Heng Fai owns HFE USA, LLC, our majority shareholder.  As of December 31, 2014, HFE USA, LLC owns an aggregate of 248,825 (or 99.5%) of the Company’s outstanding common stock.

 

Our primary investor goal is to provide attractive risk-adjusted returns and maximize sustainable distributable cash flow. Our principal investment strategy is to act on the opportunities created by the changing healthcare environment by acquiring, selectively developing and managing locally critical medical properties that are core to medical operator businesses and that meet our investment criteria. In general, we seek to acquire or develop specialty medical properties in desirable markets with tenants who are expected to prosper in the changing healthcare delivery environment.
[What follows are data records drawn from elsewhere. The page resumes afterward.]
-- ==== Sys2Proof/Laws/Ops.lean ====
section
/-! SUPPORT. What each shared operation can do, said once: running a rule, its sequencing, the bit
reader, the preconditions, and the relation `Keeps` by which a fact about every step of a rule becomes
a fact about the rule. -/

namespace Sys2Proof.Machine

variable {α β : Type}

/-! ## Running a rule -/

@[simp] theorem finish_ok {m : Engine Unit} {s t : State} {u : Unit} (h : m s = .ok u t) :
    finish m s = .next t := by simp [finish, h]

@[simp] theorem finish_error {m : Engine Unit} {s t : State} {e : ErrCode} (h : m s = .error e t) :
    finish m s = .next (raise e t) := by simp [finish, h]

/-- A rule run to its end or to its `raise` always leaves a next state. -/
theorem finish_cases (m : Engine Unit) (s : State) :
    (∃ t, m s = .ok () t ∧ finish m s = .next t)
      ∨ ∃ e t, m s = .error e t ∧ finish m s = .next (raise e t) := by
  cases h : m s with
  | ok u t => exact .inl ⟨t, rfl, finish_ok h⟩
  | error e t => exact .inr ⟨e, t, rfl, finish_error h⟩

/-- A command is without effect while an error is recorded (R381). -/
theorem command_of_err {rule : Option (Engine Unit)} {s : State} (h : s.err = true) :
    command rule s = .next s := by simp [command, h]

/-- With no error recorded a legal command runs its rule. -/
theorem command_some {m : Engine Unit} {s : State} (h : s.err = false) :
    command (some m) s = finish m s := by simp [command, always, h]

/-- With no error recorded an illegal command raises `E_BAD_CMD` (R102). -/
theorem command_none {s : State} (h : s.err = false) : command none s = .next (raise .badCmd s) := by
  simp [command, always, h]

@[simp] theorem always_some (m : Engine Unit) (s : State) : always (some m) s = finish m s := rfl

@[simp] theorem always_none (s : State) : always none s = .next (raise .badCmd s) := rfl

@[simp] theorem legalWhen_true (m : Engine Unit) : legalWhen true m = some m := rfl

@[simp] theorem legalWhen_false (m : Engine Unit) : legalWhen false m = none := rfl

/-! ## Sequencing -/

@[simp] theorem update_run (f : State → State) (s : State) : update f s = .ok () (f s) := rfl

@[simp] theorem look_run (f : State → α) (s : State) : look f s = .ok (f s) s := rfl

@[simp] theorem fail_run (e : ErrCode) (s : State) : (fail e : Engine α) s = .error e s := rfl

@[simp] theorem pure_run (a : α) (s : State) : (pure a : Engine α) s = .ok a s := rfl

@[simp] theorem readBits_run (n : Nat) (s : State) : readBits n s = .ok (peekBits s n) (skipBits n s) := rfl

@[simp] theorem readBit_run (s : State) : readBit s = .ok (peekBits s 1 == 1) (skipBits 1 s) := rfl

theorem bind_run (m : Engine α) (f : α → Engine β) (s : State) :
    (m >>= f) s = match m s with
      | .ok a t => f a t
      | .error e t => .error e t := by
  show EStateM.bind m f s = _
  unfold EStateM.bind
  cases m s <;> rfl

@[simp] theorem bind_ok {m : Engine α} {f : α → Engine β} {s t : State} {a : α} (h : m s = .ok a t) :
    (m >>= f) s = f a t := by rw [bind_run, h]

@[simp] theorem bind_error {m : Engine α} {f : α → Engine β} {s t : State} {e : ErrCode}
    (h : m s = .error e t) : (m >>= f) s = .error e t := by rw [bind_run, h]

/-- A sequence that ends well ended well in both parts. -/
theorem bind_eq_ok {m : Engine α} {f : α → Engine β} {s u : State} {b : β}
    (h : (m >>= f) s = .ok b u) : ∃ a t, m s = .ok a t ∧ f a t = .ok b u := by
  rw [bind_run] at h
  cases hm : m s with
  | ok a t => rw [hm] at h; exact ⟨a, t, rfl, h⟩
  | error e t => rw [hm] at h; cases h

/-! ## Preconditions -/

theorem needPicture_ok {s : State} (h : s.mbw ≠ 0) : needPicture s = .ok () s := if_neg h

theorem needPicture_error {s : State} (h : s.mbw = 0) : needPicture s = .error .seq s := if_pos h

/-- An open frame's pixel command runs its rule with `CUR`. -/
theorem pixelCommand_opened {rule : Frame → Engine Unit} {s : State} {f : Frame}
    (h : s.fstate = .opened) (hc : s.cur = some f) : pixelCommand rule s = rule f s := by
  simp [pixelCommand, h, hc]

/-- A suppressed frame's pixel command does nothing (R342). -/
theorem pixelCommand_suppressed {rule : Frame → Engine Unit} {s : State} {k : Suppress}
    (h : s.fstate = .suppressed k) : pixelCommand rule s = .ok () s := by
  simp [pixelCommand, h]

/-- With no frame open a pixel command raises `E_SEQ` (R229). -/
theorem pixelCommand_idle {rule : Frame → Engine Unit} {s : State} (h : s.fstate = .idle) :
    pixelCommand rule s = .error .seq s := by
  simp [pixelCommand, h]

/-! ## Facts that every step of a rule keeps -/

/-- However `m` ends, its final state is related to its first by `R`. -/
def Keeps (R : State → State → Prop) (m : Engine α) : Prop :=
  ∀ s, (∀ a t, m s = .ok a t → R s t) ∧ ∀ e t, m s = .error e t → R s t

variable {R : State → State → Prop}

/-- A sequence keeps what its parts keep, where the second part may rest on what the first one's result
satisfies. -/
theorem keeps_bind_of (trans : ∀ a b c, R a b → R b c → R a c) {m : Engine α} {f : α → Engine β}
    {P : α → Prop} (hm : Keeps R m) (hP : ∀ s a t, m s = .ok a t → P a)
    (hf : ∀ a, P a → Keeps R (f a)) : Keeps R (m >>= f) := by
  intro s
  cases h : m s with
  | ok a t =>
    have h1 := (hm s).1 a t h
    have h2 := hf a (hP s a t h) t
    simp only [bind_ok h]
    exact ⟨fun b u hu => trans _ _ _ h1 (h2.1 b u hu), fun e u hu => trans _ _ _ h1 (h2.2 e u hu)⟩
  | error e t =>
    have h1 := (hm s).2 e t h
    simp only [bind_error h]
    refine ⟨fun b u hu => (by cases hu), fun e u hu => ?_⟩
    cases hu; exact h1

theorem keeps_bind (trans : ∀ a b c, R a b → R b c → R a c) {m : Engine α} {f : α → Engine β}
    (hm : Keeps R m) (hf : ∀ a, Keeps R (f a)) : Keeps R (m >>= f) :=
  keeps_bind_of trans (P := fun _ => True) hm (fun _ _ _ _ => trivial) fun a _ => hf a

theorem keeps_update {f : State → State} (h : ∀ s, R s (f s)) : Keeps R (update f) := by
  intro s
  refine ⟨fun a t ht => ?_, fun e t ht => by cases ht⟩
  cases ht; exact h s

theorem keeps_look (refl : ∀ s, R s s) (f : State → α) : Keeps R (look f) := by
  intro s
  refine ⟨fun a t ht => ?_, fun e t ht => by cases ht⟩
  cases ht; exact refl s

theorem keeps_pure (refl : ∀ s, R s s) (a : α) : Keeps R (pure a : Engine α) := by
  intro s
  refine ⟨fun a t ht => ?_, fun e t ht => by cases ht⟩
  cases ht; exact refl s

theorem keeps_fail (refl : ∀ s, R s s) (e : ErrCode) : Keeps R (fail e : Engine α) := by
  intro s
  refine ⟨fun a t ht => (by cases ht), fun e t ht => ?_⟩
  cases ht; exact refl s

theorem keeps_readBits (skip : ∀ n s, R s (skipBits n s)) (n : Nat) : Keeps R (readBits n) := by
  intro s
  refine ⟨fun a t ht => ?_, fun e t ht => by cases ht⟩
  cases ht; exact skip n s

theorem keeps_readBit (skip : ∀ n s, R s (skipBits n s)) : Keeps R readBit := by
  intro s
  refine ⟨fun a t ht => ?_, fun e t ht => by cases ht⟩
  cases ht; exact skip 1 s

theorem keeps_needPicture (refl : ∀ s, R s s) : Keeps R needPicture := by
  intro s
  unfold needPicture
  split
  · exact ⟨fun a t ht => (by cases ht), fun e t ht => (by cases ht; exact refl s)⟩
  · exact ⟨fun a t ht => (by cases ht; exact refl s), fun e t ht => by cases ht⟩

/-- A pixel command keeps what its rule keeps when it is run on the frame in `CUR`. -/
theorem keeps_pixelCommand (refl : ∀ s, R s s) {rule : Frame → Engine Unit}
    (h : ∀ f s, s.cur = some f →
      (∀ a t, rule f s = .ok a t → R s t) ∧ ∀ e t, rule f s = .error e t → R s t) :
    Keeps R (pixelCommand rule) := by
  intro s
  unfold pixelCommand
  split
  · exact ⟨fun a t ht => (by cases ht; exact refl s), fun e t ht => by cases ht⟩
  · rename_i f _ hc; exact h f s hc
  all_goals exact ⟨fun a t ht => (by cases ht), fun e t ht => (by cases ht; exact refl s)⟩

/-- What a command that obeys R381 can do: nothing, or its rule to the end, or its rule up to a
`raise`. -/
theorem command_cases {rule : Option (Engine Unit)} {s : State}
    (h : ∀ m, rule = some m → Keeps R m) (refl : ∀ s, R s s) :
    ∃ u, R s u ∧ (command rule s = .next u ∨ ∃ e, s.err = false ∧ command rule s = .next (raise e u)) := by
  cases he : s.err with
  | true => exact ⟨s, refl s, .inl (command_of_err he)⟩
  | false =>
    cases rule with
    | none => exact ⟨s, refl s, .inr ⟨_, rfl, command_none he⟩⟩
    | some m =>
      rw [command_some he]
      rcases finish_cases m s with ⟨t, hm, ht⟩ | ⟨e, t, hm, ht⟩
      · exact ⟨t, (h m rfl s).1 _ _ hm, .inl ht⟩
      · exact ⟨t, (h m rfl s).2 _ _ hm, .inr ⟨e, rfl, ht⟩⟩

end Sys2Proof.Machine
end

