/-! ## `MC_COMMIT` (R297) -/

theorem toNat_commitSample_avg (s : State) (p : PlaneId) (r c : Nat) : (commitSample s true p r c).toNat
    = ((s.mcbuf0.sample p r c).toNat + (s.mcbuf1.sample p r c).toNat + 1) / 2 := by
  have h0 : (s.mcbuf0.sample p r c).toNat < 256 := (s.mcbuf0.sample p r c).isLt
  have h1 : (s.mcbuf1.sample p r c).toNat < 256 := (s.mcbuf1.sample p r c).isLt
  rw [← Int.ofNat_inj, commitSample, if_pos rfl, asr_one, toNat_u8_of_inByte] <;> omega

/-- The samples of a macroblock are the `unit` columns and `unit` rows from its corner on (R17). -/
theorem inMb_iff {mx my : Nat} {p : PlaneId} {x y : Nat} :
    inMb mx my p x y = true ↔ p.unit * mx ≤ x ∧ x < p.unit * mx + p.unit
      ∧ p.unit * my ≤ y ∧ y < p.unit * my + p.unit := by
  have hpos := p.unit_pos
  simp only [inMb, Bool.and_eq_true, decide_eq_true_eq, Nat.div_eq_iff hpos, Nat.mul_comm p.unit]
  omega

/-- Place `k` of unit `m` lies on a line of `w` units of `n` samples each. -/
theorem mul_add_lt_mul {n m w k : Nat} (hm : m < w) (hk : k < n) : n * m + k < n * w :=
  calc n * m + k < n * (m + 1) := Nat.add_lt_add_left hk (n * m)
    _ ≤ n * w := Nat.mul_le_mul_left n hm

section
variable {s : State} {f : Frame} (hopen : OpenWith s f) (avg : Bool) (p : PlaneId)
include hopen

theorem exec_mcCommit :
    exec (.mcCommit avg) s = .next { s with cur := some (commitFrame s avg f), recon := markRecon s } :=
  (command_some hopen.noError).trans (finish_ok (pixelCommand_opened hopen.opened hopen.cur))

theorem commitFrame_pix_inside {r c : Nat} (hr : r < p.unit) (hc : c < p.unit) :
    (commitFrame s avg f).pix p (p.unit * s.mbx.toNat + c) (p.unit * s.mby.toNat + r) = commitSample s avg p r c := by
  have hin := inMb_iff.mpr ⟨Nat.le_add_right (p.unit * s.mbx.toNat) c, Nat.add_lt_add_left hc _,
    Nat.le_add_right (p.unit * s.mby.toNat) r, Nat.add_lt_add_left hr _⟩
  rw [commitFrame, Frame.pix_mapPix (mul_add_lt_mul hopen.column hc) (mul_add_lt_mul hopen.row hr), if_pos hin,
    Nat.mul_add_mod, Nat.mul_add_mod, Nat.mod_eq_of_lt hr, Nat.mod_eq_of_lt hc]

end

theorem commitFrame_pix_outside (s : State) {f : Frame} (avg : Bool) {p : PlaneId} {x y : Nat} (hx : x < f.width p)
    (hy : y < f.height p) (h : ¬inMb s.mbx.toNat s.mby.toNat p x y = true) :
    (commitFrame s avg f).pix p x y = f.pix p x y :=
  (Frame.pix_mapPix hx hy _).trans (if_neg h)

/-- Settles O50. -/
theorem mcCommit : Obligations.McCommit := by
  refine ⟨fun s avg herr hidle => ?idle, fun s f avg hopen => ?samples⟩
  case idle => exact (command_some herr).trans (finish_withError (e := .seq) herr (pixelCommand_idle hidle))
  case samples =>
    obtain ⟨hwf, hwidth, hheight⟩ := commitFrame_shape s avg f
    refine ⟨commitFrame s avg f, markRecon s, exec_mcCommit hopen avg, Grid.setAt_write _ _ _, hwf, hwidth, hheight,
      fun p => ⟨fun r c hr hc => ?inside, fun x y hx hy hout => ?outside⟩⟩
    case inside =>
      rw [commitFrame_pix_inside hopen avg p hr hc]
      refine ⟨fun havg => ?_, fun havg => ?_⟩ <;> rw [havg]
      · rfl
      · exact toNat_commitSample_avg s p r c
    case outside =>
      refine commitFrame_pix_outside s avg hx hy fun hin => ?_
      have := inMb_iff.mp hin
      omega

/-! ## Unmarked macroblocks through the filters (R298, R320) -/

theorem u8_pixInt (f : Frame) (p : PlaneId) (x y : Nat) : u8 (pixInt f p x y) = f.pix p x y := by
  simp [u8, pixInt]

theorem filterLine_unmarked (k : Int → Int → Int → Int → EdgePair) (len : Nat) {marked : Nat → Bool}
    (at' : Nat → Int) {x : Nat} (h : marked x = false) : filterLine k len marked at' x = at' x := by
  simp [filterLine, h]

section
variable {recon : Grid Bool} {f : Frame} {p : PlaneId} {x y : Nat} (hx : x < f.width p) (hy : y < f.height p)
include hx hy

section
variable (hmark : reconAt recon p x y = false) (k : Int → Int → Int → Int → EdgePair)
include hmark

theorem verticalPass_pix_unmarked : (verticalPass k recon f).pix p x y = f.pix p x y := by
  rw [verticalPass, Frame.pix_mapPix hx hy,
    filterLine_unmarked (marked := fun u => reconAt recon p u y) _ _ _ hmark, u8_pixInt]

theorem horizontalPass_pix_unmarked : (horizontalPass k recon f).pix p x y = f.pix p x y := by
  rw [horizontalPass, Frame.pix_mapPix hx hy,
    filterLine_unmarked (marked := fun v => reconAt recon p x v) _ _ _ hmark, u8_pixInt]

theorem filterStage_pix_unmarked : (filterStage k recon f).pix p x y = f.pix p x y :=
  (horizontalPass_pix_unmarked (f := verticalPass k recon f) hx hy hmark k).trans
    (verticalPass_pix_unmarked hx hy hmark k)

end

theorem filterFrame_pix_unmarked {s : State} (hmark : reconAt s.recon p x y = false) :
    (filterFrame s f).pix p x y = f.pix p x y := by
  have hstage := filterStage_pix_unmarked hx hy hmark
  have hstage' := filterStage_pix_unmarked (f := filterStage overlapPair s.recon f) hx hy hmark
  unfold filterFrame
  dsimp only
  split <;> split
  · exact (hstage' _).trans (hstage _)
  · exact hstage _
  · exact hstage _
  · rfl

end

theorem outputFrame_out (s : State) : (outputFrame s).out = s.cur := by
  obtain ⟨_, _, _, _, _, hrotate, -⟩ := rotate_cases { s with out := s.cur }
  rw [outputFrame, hrotate]

theorem exec_frameEnd_opened {s : State} (h : s.fstate = .opened) :
    exec .frameEnd s = .next (closeFrame (outputFrame { s with cur := s.cur.map (filterFrame s) })) :=
  finish_ok (u := ()) (by simp [frameEndRule, h])

/-- Settles O54. -/
theorem untouchedMacroblock : Obligations.UntouchedMacroblock := by
  intro s f hopen hcur hwf
  obtain ⟨hg, hgw, hgh⟩ := filterFrame_shape s hwf
  refine ⟨_, filterFrame s f, exec_frameEnd_opened hopen, ?_, hg, hgw, hgh,
    fun p x y hx hy hmark => filterFrame_pix_unmarked hx hy hmark⟩
  exact (outputFrame_out _).trans (congrArg (Option.map (filterFrame s)) hcur)

end Sys2Proof.Machine
end

section
/-! PROOFS. Every step keeps an open frame with its slots (O17), the error record in agreement with the frame state
(O13), and each sparse buffer in its canonical form (O14). -/

namespace Sys2Proof.Machine

/-! ## The slots of an open frame (R341, R349) -/

/-- After a `raise` no frame is open (R380). -/
theorem raise_not_active (e : ErrCode) (s : State) : (raise e s).fstate.active = false := by
  rw [raise_fstate]
  split
  case isTrue => rfl
  case isFalse h => exact Bool.not_eq_true _ ▸ h

/-- With no frame open nothing is asked of the slots. -/
theorem openInv_of_not_active {s : State} (h : s.fstate.active = false) : OpenInv s := by
  have absurd_active {f : FState} {p : Prop} (hf : s.fstate = f) (hactive : f.active = true) : p := by
    simp [hf, hactive] at h
  exact {
    cur := fun hf => absurd_active hf rfl
    noref := fun hf => absurd_active hf rfl
    size := absurd_active rfl
    predicted := fun hf => absurd_active hf rfl
    bidirectional := fun hf => absurd_active hf rfl }

theorem isSome_of_sameSlot {a b : Option Frame} (h : SameSlot a b) (ha : a.isSome = true) : b.isSome = true := by
  obtain rfl | ⟨_, _, _, rfl, _⟩ := h
  · exact ha
  · rfl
We focus on specialty medical properties, including medical office buildings, outpatient treatment and diagnostic facilities, physical group practice clinics, ambulatory surgery centers and specialty hospitals and treatment centers.

 

                                Effective November 7, 2014, the Company amended its articles of incorporation to increase the number of authorized shares of common stock, $0.001 par value (the “our common stock”) from 100,000,000 to 500,000,000 and effected a reverse stock split of the outstanding shares of its common stock at the ratio of 1-for-400 (the “Reverse Stock Split”). All references to shares of the Company’s common stock in this transitional report on Form 10-KT refers to the number of shares of common stock after giving effect to the Reverse Stock Split (unless otherwise indicated).

 

We changed our fiscal year from August 31 to the calendar twelve months ending December 31, effective beginning with the year ended December 31, 2014.  As a result our current fiscal period was shortened from twelve months to a four-month transition period that ended on December 31, 2014.  In connection with our change in reporting period we reported our first quarter results as the three months ended November 30, 2014, under our previous fiscal reporting timing. This change in fiscal year is required based upon our intention to qualify and be taxed as a real estate investment trust (“REIT”) for federal income tax purposes.